##### GIVEN DATA

/-- n differs from v exactly if the first operand is signed less. -/
theorem differenceFlags_n_bne_v :
    ((differenceFlags sc x y true).n != (differenceFlags sc x y true).v) =
      decide (x.toInt < y.toInt) := by
  have hx := x.isLt
  have hy := y.isLt
  rw [Bool.eq_iff_iff]
  simp only [differenceFlags, exactDifference, outsideSigned, toInt_cond, Bool.not_true,
    Bool.toNat_false, ← Bool.decide_or, bne_iff_ne, ne_eq, decide_eq_decide, decide_eq_true_eq]
  split <;> split <;> omega

theorem differenceFlags_c :
    (differenceFlags .notBorrow x y true).c = true ↔ y.toNat ≤ x.toNat := by
  simp [differenceFlags, exactDifference]

end

/-- Settles O50: CMP leaves the flags of the difference, and each condition reads the order off
them. -/
theorem branchesAfterComparison : Obligations.BranchesAfterComparison := by
  intro s ra rb imm8
  refine ⟨_, comparisonResult s ra rb, ?_⟩
  generalize hflags : differenceFlags s.params.subCarry (s.reg ra) (s.reg rb) true = flags
  have hz : flags.z = decide (s.reg ra = s.reg rb) := by rw [← hflags, differenceFlags_z]
  have hlt : (flags.n != flags.v) = decide ((s.reg ra).toInt < (s.reg rb).toInt) := by
    rw [← hflags, differenceFlags_n_bne_v]
  have hge : (flags.n == flags.v) = decide ((s.reg rb).toInt ≤ (s.reg ra).toInt) := by
    rw [← Bool.not_not (flags.n == flags.v), ← bne, hlt, ← decide_not, decide_eq_decide, Int.not_lt]
  refine ⟨?_, ?_, ?_, ?_, fun hc => ?_⟩
  · exact hz ▸ branchIf_eq_afterBranch flags.z imm8 _
  · have hne : (!flags.z) = decide (s.reg ra ≠ s.reg rb) := by rw [hz, decide_not]
    exact hne ▸ branchIf_eq_afterBranch (!flags.z) imm8 _
  · exact hlt ▸ branchIf_eq_afterBranch (flags.n != flags.v) imm8 _
  · exact hge ▸ branchIf_eq_afterBranch (flags.n == flags.v) imm8 _
  · rw [← hflags, hc]
    exact differenceFlags_c _ _

/-! ## Linking (43_control_transfer.md R156, R157) -/

/-- Settles O51: the link is `nxt` as a number, the target the exact one. -/
theorem branchWithLinkResult : Obligations.BranchWithLinkResult := by
  intro s imm8
  have hlink : BitVec.ofNat 16 ((s.pc.toNat + 1) % 65536) = s.nxt :=
    BitVec.eq_of_toNat_eq (by simp [BitVec.toNat_add])
  rw [hlink, State.afterBranch, if_pos rfl, ← branchTarget_eq]
  rfl

/-- Settles O54: BWL's own LR, read back by RET. -/
theorem callThenReturn : Obligations.CallThenReturn := by
  intro s u imm8
  refine ⟨(s.setLr s.nxt).setPc (s.branchTarget imm8), rfl, fun h => ?_⟩
  rw [exec_ret, h]
  rfl

/-! ## The stack (44_stack_operations.md R170 to R173) -/

/-- Settles O55: the three ends of an instruction with one store, at the push address. -/
theorem pushResult : Obligations.PushResult := by
  intro s operand addr v haddr hv
  obtain rfl : addr = s.pushAddress := haddr
  obtain rfl : v = s.readStackOperand operand := by cases operand <;> exact hv
  simp only [exec_push, finishAccess_memWrite_map]
  refine ⟨fun hvalid htext => ?_, fun hvalid htext => ?_, fun hvalid => ?_⟩
  · exact ⟨_, .inl ⟨hvalid, htext, rfl⟩, storedWord_write _ _ _⟩
  · exact .inr (.inr ⟨hvalid, htext, rfl⟩)
  · exact .inr (.inl ⟨hvalid, rfl⟩)

/-- Settles O56: the two ends of an instruction with one load, at the pop address. -/
theorem popResult : Obligations.PopResult := by
  intro s ra addr haddr
  obtain rfl : addr = s.popAddress := haddr
  simp only [exec_pop, finishAccess_memRead]
  exact ⟨fun hvalid => ⟨.inl ⟨hvalid, rfl⟩, .inl ⟨hvalid, rfl⟩⟩,
    fun hvalid => ⟨.inr ⟨hvalid, rfl⟩, .inr ⟨hvalid, rfl⟩⟩⟩

/-- A value written to a stack operand is read back from it. -/
theorem readStackOperand_writeStackOperand (s : State) (v sp : Word) (operand : StackOperand) :
    (((s.writeStackOperand v operand).setSp sp).advance).readStackOperand operand = v := by
  cases operand with
  | link => rfl
  | reg ra => simp [State.writeStackOperand, State.readStackOperand]

theorem writeStackOperand_mem (s : State) (v : Word) (operand : StackOperand) :
    (s.writeStackOperand v operand).mem = s.mem := by
  cases operand <;> rfl

/-- After a PUSH from `s`, POP loads from the slot that was pushed to, under either discipline. -/
theorem exec_pop_of_pushed {s t : State} (operand : StackOperand) (hparams : t.params = s.params)
    (hsp : t.sp = s.sp + 1) (hvalid : memValid s.params s.pushAddress = true) :
    exec (.pop operand) t = .next
      ((t.writeStackOperand (t.mem.read s.pushAddress.toNat) operand).setSp s.sp).advance := by
  have hslot : t.popAddress = s.pushAddress := by
    rw [State.popAddress, State.pushAddress, hparams, hsp, BitVec.add_sub_cancel]
  have hback : t.sp - 1 = s.sp := by rw [hsp, BitVec.add_sub_cancel]
  rw [exec_pop, hslot, hback]
  exact finishAccess_memRead.mpr (.inl ⟨hparams ▸ hvalid, rfl⟩)

/-- Settles O57: POP finds the pushed word in the slot, and changes no memory. -/
theorem pushThenPop : Obligations.PushThenPop := by
  intro s x y slot hslot hvalid htext
  obtain rfl : slot = s.pushAddress := hslot
  obtain ⟨m, hpush, hstored⟩ :=
    (pushResult s x s.pushAddress (s.readStackOperand x) rfl (by cases x <;> rfl)).1 hvalid htext
  refine ⟨_, _, hpush, exec_pop_of_pushed (s := s) y rfl rfl hvalid, rfl, ?_, ?_⟩
  · rw [readStackOperand_writeStackOperand]
    exact (hstored _).trans (if_pos rfl)
  · rw [State.advance_mem, State.setSp_mem, writeStackOperand_mem]
    exact hstored

/-! ## UNDEFINED opcodes (30_encoding.md R73) -/

/-- Settles O58: the six meanings are one raise. -/
theorem undefinedOpcodesRaise : Obligations.UndefinedOpcodesRaise := by
  rintro s _ w rfl
  exact ⟨rfl, rfl, rfl, rfl, rfl, rfl⟩

end Sys2Proof
end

##########

▶ **WORK REQUIRED**: Every line in the material above that has the word "pushResult" should be copied.

▶ **ANSWER FOR THIS EXERCISE**:
theorem pushResult : Obligations.PushResult := by
    (pushResult s x s.pushAddress (s.readStackOperand x) rfl (by cases x <;> rfl)).1 hvalid htext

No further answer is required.